** PROVIDED DATA follows **

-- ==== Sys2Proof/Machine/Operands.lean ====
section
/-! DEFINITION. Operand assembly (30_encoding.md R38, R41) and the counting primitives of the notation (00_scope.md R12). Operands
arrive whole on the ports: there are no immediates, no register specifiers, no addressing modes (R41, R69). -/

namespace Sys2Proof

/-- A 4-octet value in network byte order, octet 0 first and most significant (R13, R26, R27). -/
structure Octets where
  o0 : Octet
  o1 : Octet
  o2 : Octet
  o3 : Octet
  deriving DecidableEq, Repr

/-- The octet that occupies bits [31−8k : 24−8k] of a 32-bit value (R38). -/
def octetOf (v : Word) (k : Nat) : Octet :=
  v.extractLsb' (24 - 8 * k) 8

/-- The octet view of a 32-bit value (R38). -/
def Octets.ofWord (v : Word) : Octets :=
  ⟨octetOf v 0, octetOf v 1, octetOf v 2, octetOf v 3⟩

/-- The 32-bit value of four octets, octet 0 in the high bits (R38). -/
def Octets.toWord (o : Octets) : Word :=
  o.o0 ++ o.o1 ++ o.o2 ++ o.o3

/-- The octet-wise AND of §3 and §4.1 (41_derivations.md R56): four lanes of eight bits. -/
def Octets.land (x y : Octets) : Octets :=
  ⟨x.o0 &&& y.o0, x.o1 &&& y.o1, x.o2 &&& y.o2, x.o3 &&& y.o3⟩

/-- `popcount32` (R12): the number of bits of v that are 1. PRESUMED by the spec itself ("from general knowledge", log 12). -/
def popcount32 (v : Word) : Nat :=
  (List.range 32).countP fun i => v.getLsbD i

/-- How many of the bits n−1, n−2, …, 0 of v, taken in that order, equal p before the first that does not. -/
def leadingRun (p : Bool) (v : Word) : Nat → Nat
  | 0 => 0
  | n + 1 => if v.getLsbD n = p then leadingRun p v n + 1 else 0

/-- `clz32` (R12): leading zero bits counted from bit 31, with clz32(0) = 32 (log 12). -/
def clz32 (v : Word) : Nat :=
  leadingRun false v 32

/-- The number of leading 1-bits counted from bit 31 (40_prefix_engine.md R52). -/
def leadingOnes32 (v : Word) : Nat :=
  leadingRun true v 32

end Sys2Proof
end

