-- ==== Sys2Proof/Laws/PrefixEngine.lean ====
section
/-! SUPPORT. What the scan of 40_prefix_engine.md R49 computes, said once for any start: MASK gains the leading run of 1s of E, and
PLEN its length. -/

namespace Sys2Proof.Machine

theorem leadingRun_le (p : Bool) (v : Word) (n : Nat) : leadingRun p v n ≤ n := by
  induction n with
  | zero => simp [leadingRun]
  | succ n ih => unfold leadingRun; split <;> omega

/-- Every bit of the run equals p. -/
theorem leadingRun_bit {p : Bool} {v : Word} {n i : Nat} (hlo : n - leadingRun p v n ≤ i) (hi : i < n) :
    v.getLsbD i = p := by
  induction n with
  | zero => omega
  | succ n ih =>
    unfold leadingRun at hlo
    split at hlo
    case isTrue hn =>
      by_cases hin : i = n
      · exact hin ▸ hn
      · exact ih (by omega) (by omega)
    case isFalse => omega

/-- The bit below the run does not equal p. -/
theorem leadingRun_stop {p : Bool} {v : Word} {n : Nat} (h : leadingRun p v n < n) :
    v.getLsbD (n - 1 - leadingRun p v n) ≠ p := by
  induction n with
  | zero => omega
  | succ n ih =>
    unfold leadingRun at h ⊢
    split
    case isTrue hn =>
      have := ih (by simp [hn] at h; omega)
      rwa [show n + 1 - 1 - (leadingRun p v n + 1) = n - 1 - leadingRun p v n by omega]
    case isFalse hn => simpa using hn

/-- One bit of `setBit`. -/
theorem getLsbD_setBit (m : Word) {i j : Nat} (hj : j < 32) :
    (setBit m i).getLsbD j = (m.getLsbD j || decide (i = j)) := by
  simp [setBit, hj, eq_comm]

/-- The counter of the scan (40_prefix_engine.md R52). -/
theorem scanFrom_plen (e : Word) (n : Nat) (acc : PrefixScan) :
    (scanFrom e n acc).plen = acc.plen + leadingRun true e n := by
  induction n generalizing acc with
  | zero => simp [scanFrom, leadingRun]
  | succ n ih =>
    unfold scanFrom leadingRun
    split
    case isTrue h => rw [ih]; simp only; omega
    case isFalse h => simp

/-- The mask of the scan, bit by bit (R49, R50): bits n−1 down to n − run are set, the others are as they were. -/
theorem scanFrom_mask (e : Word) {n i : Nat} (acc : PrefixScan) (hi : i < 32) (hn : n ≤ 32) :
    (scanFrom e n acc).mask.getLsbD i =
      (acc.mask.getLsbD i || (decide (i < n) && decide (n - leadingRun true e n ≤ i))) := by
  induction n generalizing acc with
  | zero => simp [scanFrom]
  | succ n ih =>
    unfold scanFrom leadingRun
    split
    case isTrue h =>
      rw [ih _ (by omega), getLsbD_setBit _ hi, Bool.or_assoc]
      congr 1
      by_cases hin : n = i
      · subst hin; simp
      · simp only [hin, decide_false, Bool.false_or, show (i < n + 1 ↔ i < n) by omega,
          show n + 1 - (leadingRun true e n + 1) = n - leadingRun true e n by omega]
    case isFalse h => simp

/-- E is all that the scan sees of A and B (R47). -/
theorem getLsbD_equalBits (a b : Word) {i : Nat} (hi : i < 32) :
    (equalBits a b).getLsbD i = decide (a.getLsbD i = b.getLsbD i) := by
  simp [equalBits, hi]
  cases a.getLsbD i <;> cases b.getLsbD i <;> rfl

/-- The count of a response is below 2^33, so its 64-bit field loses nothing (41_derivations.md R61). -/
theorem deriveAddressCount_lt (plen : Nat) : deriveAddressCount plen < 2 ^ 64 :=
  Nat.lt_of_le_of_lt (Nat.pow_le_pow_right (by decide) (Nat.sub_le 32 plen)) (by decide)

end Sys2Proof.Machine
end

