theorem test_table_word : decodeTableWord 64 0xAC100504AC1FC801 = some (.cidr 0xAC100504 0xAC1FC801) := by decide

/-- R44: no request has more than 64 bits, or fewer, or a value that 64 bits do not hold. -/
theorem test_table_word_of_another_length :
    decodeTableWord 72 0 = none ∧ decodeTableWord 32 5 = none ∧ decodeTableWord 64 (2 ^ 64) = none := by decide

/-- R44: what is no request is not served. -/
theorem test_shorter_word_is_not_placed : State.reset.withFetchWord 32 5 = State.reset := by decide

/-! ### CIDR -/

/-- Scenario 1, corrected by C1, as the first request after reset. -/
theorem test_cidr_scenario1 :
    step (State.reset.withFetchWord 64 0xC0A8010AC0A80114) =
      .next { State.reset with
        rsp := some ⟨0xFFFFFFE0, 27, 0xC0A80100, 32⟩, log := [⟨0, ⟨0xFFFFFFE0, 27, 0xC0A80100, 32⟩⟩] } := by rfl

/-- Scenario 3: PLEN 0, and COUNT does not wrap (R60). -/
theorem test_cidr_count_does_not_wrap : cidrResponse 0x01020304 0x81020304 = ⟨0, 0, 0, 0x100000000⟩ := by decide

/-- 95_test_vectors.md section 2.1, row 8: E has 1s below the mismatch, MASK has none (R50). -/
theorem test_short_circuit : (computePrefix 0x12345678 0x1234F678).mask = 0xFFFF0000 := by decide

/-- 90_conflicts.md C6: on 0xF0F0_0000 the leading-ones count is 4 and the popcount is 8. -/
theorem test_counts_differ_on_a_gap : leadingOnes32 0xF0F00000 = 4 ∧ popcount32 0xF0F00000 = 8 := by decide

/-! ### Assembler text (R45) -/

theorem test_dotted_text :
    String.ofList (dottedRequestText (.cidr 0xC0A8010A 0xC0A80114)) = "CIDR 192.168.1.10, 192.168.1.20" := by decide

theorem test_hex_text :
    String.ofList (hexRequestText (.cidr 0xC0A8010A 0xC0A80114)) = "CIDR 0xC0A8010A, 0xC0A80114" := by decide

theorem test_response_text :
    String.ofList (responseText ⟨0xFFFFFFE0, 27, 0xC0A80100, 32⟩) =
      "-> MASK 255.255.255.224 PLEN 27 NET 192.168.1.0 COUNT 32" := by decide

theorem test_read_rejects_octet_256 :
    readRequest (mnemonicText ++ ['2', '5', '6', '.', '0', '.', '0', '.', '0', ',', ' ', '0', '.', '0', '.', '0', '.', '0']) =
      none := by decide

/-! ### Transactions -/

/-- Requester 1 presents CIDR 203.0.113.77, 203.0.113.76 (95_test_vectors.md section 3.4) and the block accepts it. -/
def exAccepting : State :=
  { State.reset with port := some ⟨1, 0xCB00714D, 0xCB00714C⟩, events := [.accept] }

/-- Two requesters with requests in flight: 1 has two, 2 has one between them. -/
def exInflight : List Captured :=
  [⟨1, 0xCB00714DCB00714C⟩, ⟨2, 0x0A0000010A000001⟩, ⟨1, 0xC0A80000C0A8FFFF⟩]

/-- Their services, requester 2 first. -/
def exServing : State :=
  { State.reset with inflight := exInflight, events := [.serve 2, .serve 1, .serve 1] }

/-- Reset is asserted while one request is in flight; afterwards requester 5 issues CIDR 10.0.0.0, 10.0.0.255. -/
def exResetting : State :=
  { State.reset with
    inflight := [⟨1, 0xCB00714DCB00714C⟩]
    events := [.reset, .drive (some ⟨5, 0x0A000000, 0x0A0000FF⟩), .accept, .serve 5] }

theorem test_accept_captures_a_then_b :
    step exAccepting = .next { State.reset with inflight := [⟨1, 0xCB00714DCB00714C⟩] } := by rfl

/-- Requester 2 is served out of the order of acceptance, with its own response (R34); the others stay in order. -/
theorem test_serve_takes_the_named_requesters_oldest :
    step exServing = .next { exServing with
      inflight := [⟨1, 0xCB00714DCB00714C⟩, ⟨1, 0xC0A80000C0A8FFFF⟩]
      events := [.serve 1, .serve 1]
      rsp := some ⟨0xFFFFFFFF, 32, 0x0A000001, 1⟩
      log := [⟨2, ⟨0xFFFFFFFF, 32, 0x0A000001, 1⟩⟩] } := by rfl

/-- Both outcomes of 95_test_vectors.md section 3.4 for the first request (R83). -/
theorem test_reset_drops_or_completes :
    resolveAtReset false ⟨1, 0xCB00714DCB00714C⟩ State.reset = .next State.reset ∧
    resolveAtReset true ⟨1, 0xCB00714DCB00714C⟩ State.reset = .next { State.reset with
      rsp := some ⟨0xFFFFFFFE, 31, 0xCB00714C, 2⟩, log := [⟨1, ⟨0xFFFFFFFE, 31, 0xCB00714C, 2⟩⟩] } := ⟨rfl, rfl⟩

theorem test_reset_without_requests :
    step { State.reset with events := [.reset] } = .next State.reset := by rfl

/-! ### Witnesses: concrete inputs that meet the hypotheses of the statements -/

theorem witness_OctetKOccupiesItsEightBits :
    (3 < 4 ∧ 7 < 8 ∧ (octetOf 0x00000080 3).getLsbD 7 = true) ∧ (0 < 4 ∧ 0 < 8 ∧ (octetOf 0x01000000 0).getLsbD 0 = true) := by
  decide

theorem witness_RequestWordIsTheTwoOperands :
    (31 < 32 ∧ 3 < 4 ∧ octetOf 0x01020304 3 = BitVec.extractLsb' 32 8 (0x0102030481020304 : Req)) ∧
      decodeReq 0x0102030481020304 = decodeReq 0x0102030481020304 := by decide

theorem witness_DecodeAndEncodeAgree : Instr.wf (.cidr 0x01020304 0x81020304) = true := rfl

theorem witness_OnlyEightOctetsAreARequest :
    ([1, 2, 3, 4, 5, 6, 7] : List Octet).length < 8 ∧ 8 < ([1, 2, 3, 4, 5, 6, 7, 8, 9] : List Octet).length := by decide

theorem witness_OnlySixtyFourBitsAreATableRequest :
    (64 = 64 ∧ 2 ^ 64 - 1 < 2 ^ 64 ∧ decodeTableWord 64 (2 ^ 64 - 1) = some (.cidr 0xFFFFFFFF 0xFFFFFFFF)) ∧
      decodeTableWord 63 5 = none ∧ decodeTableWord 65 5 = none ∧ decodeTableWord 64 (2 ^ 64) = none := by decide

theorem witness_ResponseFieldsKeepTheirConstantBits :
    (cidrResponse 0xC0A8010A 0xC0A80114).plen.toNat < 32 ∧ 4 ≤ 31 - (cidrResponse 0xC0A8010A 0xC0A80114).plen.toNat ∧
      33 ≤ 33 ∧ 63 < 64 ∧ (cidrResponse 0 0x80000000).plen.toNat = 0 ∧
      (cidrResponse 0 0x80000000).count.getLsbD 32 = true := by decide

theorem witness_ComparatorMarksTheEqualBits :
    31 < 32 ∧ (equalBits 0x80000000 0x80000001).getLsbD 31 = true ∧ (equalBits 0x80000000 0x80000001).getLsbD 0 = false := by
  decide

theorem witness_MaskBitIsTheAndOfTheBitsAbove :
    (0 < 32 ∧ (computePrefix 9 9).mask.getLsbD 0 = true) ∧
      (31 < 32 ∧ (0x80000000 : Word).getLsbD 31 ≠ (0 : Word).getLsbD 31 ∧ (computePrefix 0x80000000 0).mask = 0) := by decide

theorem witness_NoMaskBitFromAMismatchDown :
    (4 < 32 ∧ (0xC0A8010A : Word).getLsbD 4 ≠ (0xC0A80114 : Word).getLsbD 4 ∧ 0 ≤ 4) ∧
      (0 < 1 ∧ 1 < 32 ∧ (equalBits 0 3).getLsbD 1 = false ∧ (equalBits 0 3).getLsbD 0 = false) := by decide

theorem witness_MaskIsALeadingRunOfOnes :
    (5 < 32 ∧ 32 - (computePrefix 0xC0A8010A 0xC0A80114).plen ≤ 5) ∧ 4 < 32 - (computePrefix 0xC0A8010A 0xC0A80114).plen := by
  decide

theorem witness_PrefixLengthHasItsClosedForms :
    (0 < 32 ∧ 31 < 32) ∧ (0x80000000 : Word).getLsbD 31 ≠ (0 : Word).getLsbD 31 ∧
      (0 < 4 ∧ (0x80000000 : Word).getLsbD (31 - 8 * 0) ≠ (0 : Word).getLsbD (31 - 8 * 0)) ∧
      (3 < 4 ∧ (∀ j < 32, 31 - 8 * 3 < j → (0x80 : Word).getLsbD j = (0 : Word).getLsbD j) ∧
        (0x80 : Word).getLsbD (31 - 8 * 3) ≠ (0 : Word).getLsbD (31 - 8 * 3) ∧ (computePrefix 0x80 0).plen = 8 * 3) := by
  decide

** End of PROVIDED DATA **

### EXERCISE OBJECTIVE
Transcribe the lines from the first line of the records through the line that contains "n + 1 else 0", both included, and add nothing else.

### EXPECTED ANSWER
-- ==== Sys2Proof/Machine/Operands.lean ====
section
/-! DEFINITION. Operand assembly (30_encoding.md R38, R41) and the counting primitives of the notation (00_scope.md R12). Operands
arrive whole on the ports: there are no immediates, no register specifiers, no addressing modes (R41, R69). -/

namespace Sys2Proof

/-- A 4-octet value in network byte order, octet 0 first and most significant (R13, R26, R27). -/
structure Octets where
  o0 : Octet
  o1 : Octet
  o2 : Octet
  o3 : Octet
  deriving DecidableEq, Repr

/-- The octet that occupies bits [31−8k : 24−8k] of a 32-bit value (R38). -/
def octetOf (v : Word) (k : Nat) : Octet :=
  v.extractLsb' (24 - 8 * k) 8

/-- The octet view of a 32-bit value (R38). -/
def Octets.ofWord (v : Word) : Octets :=
  ⟨octetOf v 0, octetOf v 1, octetOf v 2, octetOf v 3⟩

/-- The 32-bit value of four octets, octet 0 in the high bits (R38). -/
def Octets.toWord (o : Octets) : Word :=
  o.o0 ++ o.o1 ++ o.o2 ++ o.o3

/-- The octet-wise AND of §3 and §4.1 (41_derivations.md R56): four lanes of eight bits. -/
def Octets.land (x y : Octets) : Octets :=
  ⟨x.o0 &&& y.o0, x.o1 &&& y.o1, x.o2 &&& y.o2, x.o3 &&& y.o3⟩

/-- `popcount32` (R12): the number of bits of v that are 1. PRESUMED by the spec itself ("from general knowledge", log 12). -/
def popcount32 (v : Word) : Nat :=
  (List.range 32).countP fun i => v.getLsbD i

/-- How many of the bits n−1, n−2, …, 0 of v, taken in that order, equal p before the first that does not. -/
def leadingRun (p : Bool) (v : Word) : Nat → Nat
  | 0 => 0
  | n + 1 => if v.getLsbD n = p then leadingRun p v n + 1 else 0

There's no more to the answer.